- _Work item_:
Give every line from the entries that contains "model".

- _Information provided_:
/-! ## Reset -/

/-- Rule R235: the reset state of its table, for all parameters, and the one its last part allows beside it, which has 0 in each
address and count register and is the table's in all else. `State.reset` is the second with the default parameters (the
model's choice, log 6 and log 2). -/
def Obligations.ResetIsAsTheTableSays : Prop :=
  ∀ p : Params,
    (State.resetWith p).ch.length = p.nch ∧
      (∀ c, c < p.nch →
        ((State.resetWith p).chan c).readAddr = .unwritten ∧ ((State.resetWith p).chan c).writeAddr = .unwritten ∧
          ((State.resetWith p).chan c).countReload = .unwritten ∧ ((State.resetWith p).chan c).countLive = .unwritten ∧
          ((State.resetWith p).chan c).ctrl = 0x00000000#32 ∧ ((State.resetWith p).chan c).busy = false ∧
          ((State.resetWith p).chan c).pend = false ∧ ((State.resetWith p).chan c).irq = false) ∧
      (State.resetWith p).abortPending = 0#32 ∧ (State.resetWith p).fifo = [] ∧
      (State.resetWith p).sampler = ⟨false, .high, 0#32, 0⟩ ∧ (State.resetWith p).ref = .unwritten ∧
      (State.resetWith p).wave = ⟨false, 0, .unwritten⟩ ∧
      (∀ a, memByte (State.resetWith p).mem a = none) ∧
      (State.resetWith p).fault = none ∧ (State.resetWith p).refused = false ∧
      State.resetZero p = { State.resetWith p with ch := (State.resetWith p).ch.map fun k =>
        { k with readAddr := .word 0#32, writeAddr := .word 0#32, countReload := .word 0#32, countLive := .word 0#32 } }

/-- Rule R237: from the reset state, in either form rule R235 gives it, no step of any agent but `HOST` is enabled. An inference the spec marks as its
own. -/
def Obligations.NothingStartsByItselfAtReset : Prop :=
  ∀ (p : Params) (h : HwStep), h.enabled (State.resetWith p) = false ∧ h.enabled (State.resetZero p) = false

/-- Rules R6, R42: no step changes a parameter. That the state carries them is the model's choice (log 1). -/
def Obligations.NoStepChangesTheParameters : Prop :=
  ∀ s t : State, step s = .next t → t.params = s.params

/-! ## The bus and ordinary memory -/

/-- Rule R55: `MemWrite` sets the four bytes, and no other. -/
def Obligations.MemWriteSetsFourBytes : Prop :=
  ∀ (m : List Host.Cell) (a v : Word), a.toNat % 4 = 0 →
    (∀ k, k < 4 → memByte (memWriteWord m a v) (a.toNat + k) = some (v.extractLsb' (8 * k) 8)) ∧
      (∀ b, (b < a.toNat ∨ a.toNat + 4 ≤ b) → memByte (memWriteWord m a v) b = memByte m b) ∧
      memReadWord (memWriteWord m a v) a = some v

/-- Rule R54: `MemRead` is little-endian and faults on an UNWRITTEN byte, with no side effect; here as any channel
reads a word of `RAM`. -/
def Obligations.MemReadIsLittleEndian : Prop :=
  ∀ (s : State) (c : Nat) (a : Word), s.params.Valid → a.toNat % 4 = 0 → inRam s.params a = true →
    inRam s.params (a + 3#32) = true →
    (∀ b0 b1 b2 b3 : Byte, memByte s.mem a.toNat = some b0 → memByte s.mem (a.toNat + 1) = some b1 →
      memByte s.mem (a.toNat + 2) = some b2 → memByte s.mem (a.toNat + 3) = some b3 →
      busRead32 (.dma c) a s = .next (b0.setWidth 32 ||| b1.setWidth 32 <<< 8 ||| b2.setWidth 32 <<< 16
        ||| b3.setWidth 32 <<< 24, s)) ∧
      (∀ k, k < 4 → memByte s.mem (a.toNat + k) = none → busRead32 (.dma c) a s = .fault .unwritten)

/-- Rules R52, R53, R57: a misaligned access faults before anything else, an access in no region faults, for reads and
writes of every master and for the host's operations. -/
def Obligations.MisalignedAndUnmappedAccessesFault : Prop :=
  ∀ (s : State) (m : Master) (a v : Word),
    (a.toNat % 4 ≠ 0 →
      busRead32 m a s = .fault (.misaligned a) ∧ busWrite32 m a v s = .fault (.misaligned a) ∧
        exec (.rdMem a) s = .fault (.misaligned a) ∧ exec (.wrMem a v) s = .fault (.misaligned a)) ∧
      (a.toNat % 4 = 0 →
        (a.toNat < s.params.dmaBase.toNat ∨ s.params.dmaBase.toNat + 0x1000 ≤ a.toNat) → a ≠ s.params.fifoAddr →
        (inRam s.params a = false ∨ inRam s.params (a + 3#32) = false) →
        busRead32 m a s = .fault (.busError a) ∧ busWrite32 m a v s = .fault (.busError a) ∧
          exec (.rdMem a) s = .fault (.busError a) ∧ exec (.wrMem a v) s = .fault (.busError a))

/-- Rule R57: a channel whose address is misaligned at a transfer faults, the read address first. -/
def Obligations.MisalignedTransferFaults : Prop :=
  ∀ (s : State) (c : Nat) (ra : Word), (s.chan c).busy = true → s.req c = true → (s.chan c).readAddr = .word ra →
    (ra.toNat % 4 ≠ 0 → exec (.xfer c) s = .fault (.misaligned ra)) ∧
      (∀ (v wa : Word) (u : State), busRead32 (.dma c) ra s = .next (v, u) → (s.chan c).writeAddr = .word wa →
        wa.toNat % 4 ≠ 0 → exec (.xfer c) s = .fault (.misaligned wa))

/-- Rule R137: a host write of a word of `RAM` stores it, session or not, and no other byte of memory and nothing else
changes; a channel's write does the same. -/
def Obligations.MemoryWriteStoresTheWord : Prop :=
  ∀ (s : State) (m : Master) (a v : Word), s.params.Valid → a.toNat % 4 = 0 → inRam s.params a = true →
    inRam s.params (a + 3#32) = true →
    exec (.wrMem a v) s = .next { s with mem := memWriteWord s.mem a v } ∧
      busWrite32 m a v s = .next { s with mem := memWriteWord s.mem a v } ∧
      ∀ b, (b < a.toNat ∨ a.toNat + 4 ≤ b) → memByte (memWriteWord s.mem a v) b = memByte s.mem b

- _Solution_:
model's choice, log 6 and log 2). -/
/-- Rules R6, R42: no step changes a parameter. That the state carries them is the model's choice (log 1). -/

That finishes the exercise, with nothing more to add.